Non, pas du tout. Si on se place du point de vue des dictateurs, évidemment, ils veulent toujours supprimer les libertés. Mais au niveau du peuple, les gens trouvent toujours un moyen de renégocier leur liberté, même subrepticement. On ne peut pas complètement priver un peuple de liberté, sauf pendant un bref moment. J’ai donc réécrit le film en le situant aujourd’hui, et j’ai traité les fondements basiques de la vie : l’amour, la bonne bouffe, le sexe. Etre traité dignement, choisir librement les gens qu’on aime, baiser, je crois que ce sont là des thèmes et des aspirations universels. Aucun dictateur ne supprimera jamais ces aspirations parce que le désir déborde toujours, il ne peut être enfermé dans un carcan. Je ne voulais pas faire un film de désir frustré, inassouvi, non, je voulais glorifier le désir. Le mouvement du désir et de son accomplissement, c’est un grand sujet.

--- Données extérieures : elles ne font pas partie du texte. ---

-- ==== Sys2Proof/Machine/CoreReduce.lean ====
section
/-! DEFINITION. Core class 8h: reductions over contexts c0–c3 (R154–R157, R169). -/

namespace Sys2Proof.Machine

/-- Combine neighbours once. -/
def pairUp {α : Type} (op : α → α → α) : List α → List α
  | a :: b :: r => op a b :: pairUp op r
  | l => l

/-- The fixed pairwise tree over 32 lanes: lanes 2i and 2i + 1 first, five levels (R154). -/
def treeOf {α : Type} (op : α → α → α) (z : α) (l : List α) : α :=
  (pairUp op (pairUp op (pairUp op (pairUp op (pairUp op l))))).getD 0 z
def tree (op : Nat → Nat → Nat) (l : List Nat) : Nat := treeOf op 0 l

/-! FP32 values with the cases of R152 met on the way to them: one case is one operation whose own result is infinite from finite
operands, or NaN from operands without NaN (log entry 178). -/

abbrev MVal := Nat × Made
def mv (x : Nat) : MVal := (x, {})
/-- One FP32 operation of two values. -/
def mop (f : Nat → Nat → Nat) (x y : MVal) : MVal :=
  let r := f x.1 y.1
  (r, (x.2.add y.2).add (madeBy [fdec fp32 x.1, fdec fp32 y.1] (fdec fp32 r)))
/-- The same of values whose own cases are counted elsewhere. -/
def mop0 (f : Nat → Nat → Nat) (x y : MVal) : MVal := mop f (mv x.1) (mv y.1)

/-- A chunk: elements 0–31 of a vector widened to FP32, none where the guard masks the lane. -/
def chunk (f : Fmt) (v : BitVec 1024) (g : W32) : List (Option Nat) :=
  (List.range 32).map fun i =>
    if bitAt g.toNat i then some ((cvt f fp32 .rne (laneOf (fmtWidth f) v i)).code) else none

def validN (l : List (Option Nat)) : Nat := (l.filter Option.isSome).length

/-- Larger of two magnitudes, NaN with a NaN. -/
def maxMag (a b : Nat) : Nat :=
  if fIsNan (fdec fp32 a) || fIsNan (fdec fp32 b) then fp32.nan else max (f32mag a) (f32mag b)
where f32mag (x : Nat) : Nat := x % 2 ^ 31

/-- The larger of two FP32 values, NaN with a NaN (R151): the update of absmax and its merge. -/
def maxVal (a b : Nat) : Nat :=
  if fIsNan (fdec fp32 a) || fIsNan (fdec fp32 b) then fp32.nan else if fltV (fdec fp32 a) (fdec fp32 b) then b else a

/-- A sum operation: g is applied to each element, masked lanes enter as +0.0. -/
def sumCtxM (g : Nat → MVal) (l : List (Option Nat)) (x : RedCtx) : RedCtx × Made :=
  let a := mop add32 (mv x.a.toNat) (treeOf (mop add32) (mv 0) (l.map fun e => (e.map g).getD (mv 0)))
  ({ x with a := BitVec.ofNat 32 a.1, n := x.n + BitVec.ofNat 64 (validN l) }, a.2)

/-- The merge of R155. -/
def mergeMvM (x : RedCtx) (nb : Nat) (mb qb : MVal) : RedCtx × Made :=
  if nb = 0 then (x, {})
  else if x.n = 0 then (⟨BitVec.ofNat 64 nb, BitVec.ofNat 32 mb.1, BitVec.ofNat 32 qb.1⟩, {})
  else
    let t := x.n.toNat + nb
    let a := mv x.a.toNat
    let delta := mop0 sub32 mb a
    let w := mv (div32 (nat32 nb) (nat32 t))
    let dw := mop0 mul32 delta w
    let mean := mop0 add32 a dw
    let d2 := mop0 mul32 delta delta
    let d3 := mop0 mul32 d2 (mv (nat32 x.n.toNat))
    let d4 := mop0 mul32 d3 w
    let s := mop0 add32 (mv x.b.toNat) qb
    let m2 := mop0 add32 s d4
    (⟨BitVec.ofNat 64 t, BitVec.ofNat 32 mean.1, BitVec.ofNat 32 m2.1⟩,
      [delta, dw, mean, d2, d3, d4, s, m2].foldl (fun m v => m.add v.2) {})

/-- Chunk mean and M2 (R155), then the merge. -/
def mvCtxM (l : List (Option Nat)) (x : RedCtx) : RedCtx × Made :=
  let nb := validN l
  let sum := treeOf (mop add32) (mv 0) (l.map fun e => mv (e.getD 0))
  let mb := mop0 div32 sum (mv (nat32 nb))
  let dlt : Nat → MVal := fun v => mop0 sub32 (mv v) mb
  let sq : Nat → MVal := fun v => let y := dlt v; let z := mop0 mul32 y y; (z.1, y.2.add z.2)
  let q := treeOf (mop add32) (mv 0) (l.map fun e => (e.map sq).getD (mv 0))
  let r := mergeMvM x nb mb q
  (r.1, ((sum.2.add mb.2).add q.2).add r.2)

/-- absmax (R157). -/
def absCtxM (l : List (Option Nat)) (x : RedCtx) : RedCtx × Made :=
  let a := maxVal x.a.toNat (tree maxMag (l.map fun e => (e.map (maxMag 0)).getD 0))
  ({ x with a := BitVec.ofNat 32 a, n := x.n + BitVec.ofNat 64 (validN l) }, {})

/-- Reduce the chunk of v_a into context c_d under guard. A chunk without a valid element leaves the context. mod is an
element type 000b–100b; the b field is unused. The cases of R152 it meets are counted. -/
def reduce (upd : List (Option Nat) → RedCtx → RedCtx × Made) (k : CoreIx) (f : RForm) (d : Dev) : Dev :=
  coreV k f (decide (f.d.val < 4 ∧ f.a.val < 16 ∧ f.b.val = 0 ∧ f.mod.val < 5)) (fun c d1 =>
    let l := chunk ((fmtOf f.mod).getD fp32) (rv c f.a) (guardBits c f.guard f.neg)
    if validN l = 0 then .done d1 else
      let y := upd l (rc c f.d)
      .done (coreMade k y.2 (modCore k (wc f.d y.1) d1))) d

/-- rsum (R154). -/
def execRsum (k : CoreIx) (f : RForm) (s : State) : Out := run (reduce (sumCtxM mv) k f) s
/-- rsumsq: each square is rounded to FP32 before the tree (R154). -/
def execRsumsq (k : CoreIx) (f : RForm) (s : State) : Out := run (reduce (sumCtxM fun x => mop mul32 (mv x) (mv x)) k f) s
/-- rmv: mean and variance (R155). -/
def execRmv (k : CoreIx) (f : RForm) (s : State) : Out := run (reduce mvCtxM k f) s
/-- rabs (R157). -/
def execRabs (k : CoreIx) (f : RForm) (s : State) : Out := run (reduce absCtxM k f) s

/-- rclr c_d. -/
def execRclr (k : CoreIx) (f : RForm) (s : State) : Out :=
  run (coreR k f (decide (f.d.val < 4 ∧ f.a.val = 0 ∧ f.b.val = 0 ∧ f.mod.val = 0)) (fun _ => onCore k (wc f.d {}))) s

/-- A stored context: n in bytes 0–7, A in 8–11, B in 12–15 (R169). -/
def ctxOf (b : Bytes) : RedCtx := ⟨BitVec.ofNat 64 (fld b 0 8), BitVec.ofNat 32 (fld b 8 4), BitVec.ofNat 32 (fld b 12 4)⟩
def ctxBytes (x : RedCtx) : Bytes := toLe 8 x.n.toNat ++ toLe 4 x.a.toNat ++ toLe 4 x.b.toNat

/-- Merge an incoming context under a rule of R156; one with n = 0 leaves the context. -/
def mergeCtxM (rule : Nat) (y x : RedCtx) : RedCtx × Made :=
  if y.n = 0 then (x, {}) else
    match rule with
    | 0 => mergeMvM x y.n.toNat (mv y.a.toNat) (mv y.b.toNat)
    | 1 => let a := mop add32 (mv x.a.toNat) (mv y.a.toNat)
           ({ x with a := BitVec.ofNat 32 a.1, n := x.n + y.n }, a.2)
    | _ => ({ x with a := BitVec.ofNat 32 (maxVal x.a.toNat y.a.toNat), n := x.n + y.n }, {})

/-- rmerge c_d with the 16-byte context at s_a; mod names the rule, others than 000b–010b are fault 01h. -/
def execRmerge (k : CoreIx) (f : RForm) (s : State) : Out :=
  run (coreR k f (decide (f.d.val < 4 ∧ f.b.val = 0 ∧ f.mod.val < 3)) (fun c d =>
    let a := (rs c f.a).toNat
    withAccess c a 16 8 false (
      let y := mergeCtxM f.mod (ctxOf (localBytes c a 16)) (rc c f.d)
      .done (coreMade k y.2 (modCore k (wc f.d y.1) d))))) s

/-- A result of a context: mod 000b A, 001b B, 010b n, 011b B / n, 100b B / (n − 1); and whether the empty bit is set
(R155, R157). -/
def ctxResult (m : Nat) (x : RedCtx) : W64 × Bool :=
  let v : Nat → W64 := BitVec.ofNat 64
  if x.n = 0 then (0, true)
  else match m with
    | 0 => (v x.a.toNat, false)
    | 1 => (v x.b.toNat, false)
    | 2 => (x.n, false)
    | 3 => (v (div32 x.b.toNat (nat32 x.n.toNat)), false)
    | _ => if x.n = 1 then (0, true) else (v (div32 x.b.toNat (nat32 (x.n.toNat - 1))), false)

/-- rget s_d from c_a. -/
def execRget (k : CoreIx) (f : RForm) (s : State) : Out :=
  run (coreR k f (decide (f.a.val < 4 ∧ f.b.val = 0 ∧ f.mod.val < 5)) (fun c d =>
    let r := ctxResult f.mod (rc c f.a)
    .done (coreEmpty k r.2 (modCore k (ws f.d r.1) d)))) s

/-- rput c_a to the 16 bytes at s_b. -/
def execRput (k : CoreIx) (f : RForm) (s : State) : Out :=
  run (coreR k f (decide (f.d.val = 0 ∧ f.a.val < 4 ∧ f.mod.val = 0)) (fun c d =>
    let b := (rs c f.b).toNat
    withStore k c b 16 8 (onCore k (putLocal b (ctxBytes (rc c f.a))) d))) s

end Sys2Proof.Machine
end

On regardant ce film, par-delà les chamarrures orientales, on pense au sensualisme de Renoir, à sa gourmandise de vie, aux rapports entre classes sociales, à La Règle du jeu, à Partie de campagne… Y as-tu pensé aussi ?
Complètement ! J’ai découvert Renoir relativement récemment. J’avais vu La Règle du jeu, mais toujours dans des copies où le son crachotait et je ne l’avais jamais vraiment compris. J’ai fini par le voir avec des sous-titres pour malentendants et je l’ai enfin compris (rires)… Mais c’est surtout Le Déjeuner sur l’herbe qui m’a fasciné. C’est un film extraordinaire de sensualisme et qui m’a conforté dans mon envie de faire ce film. J’ai pensé aussi au Songe d’une nuit d’été de Shakespeare.
Dans ton film, le sensualisme n’est pas uniquement dans l’histoire mais aussi dans la façon dont tu filmes, dans le choix des corps et costumes de tes comédiens, dans les couleurs…
… Et dans les mouvements de caméra. J’ai toujours aimé les plans-séquences, les travellings sensuels, j’ai toujours aimé filmé les corps, c’est une constante de tous mes films. Là, je n’ai pas eu honte de faire un film en couleurs, j’y suis allé gaiement dans la colorimétrie !
Comme chez Almodovar ou dans les musicals hollywoodiens ?
Je dirais plutôt comme à Bollywood ! Je m’inscris aussi dans la continuité des comédies musicales égyptiennes sauf que celles-ci étaient la plupart du temps en noir et blanc et assez timides par rapports aux corps et par rapport aux couleurs si le film n’était pas en noir et blanc. Moi, j’ai donné instruction à la costumière et au chef-op’ d’y aller à fond. Pas de demi-teintes, des couleurs pétantes !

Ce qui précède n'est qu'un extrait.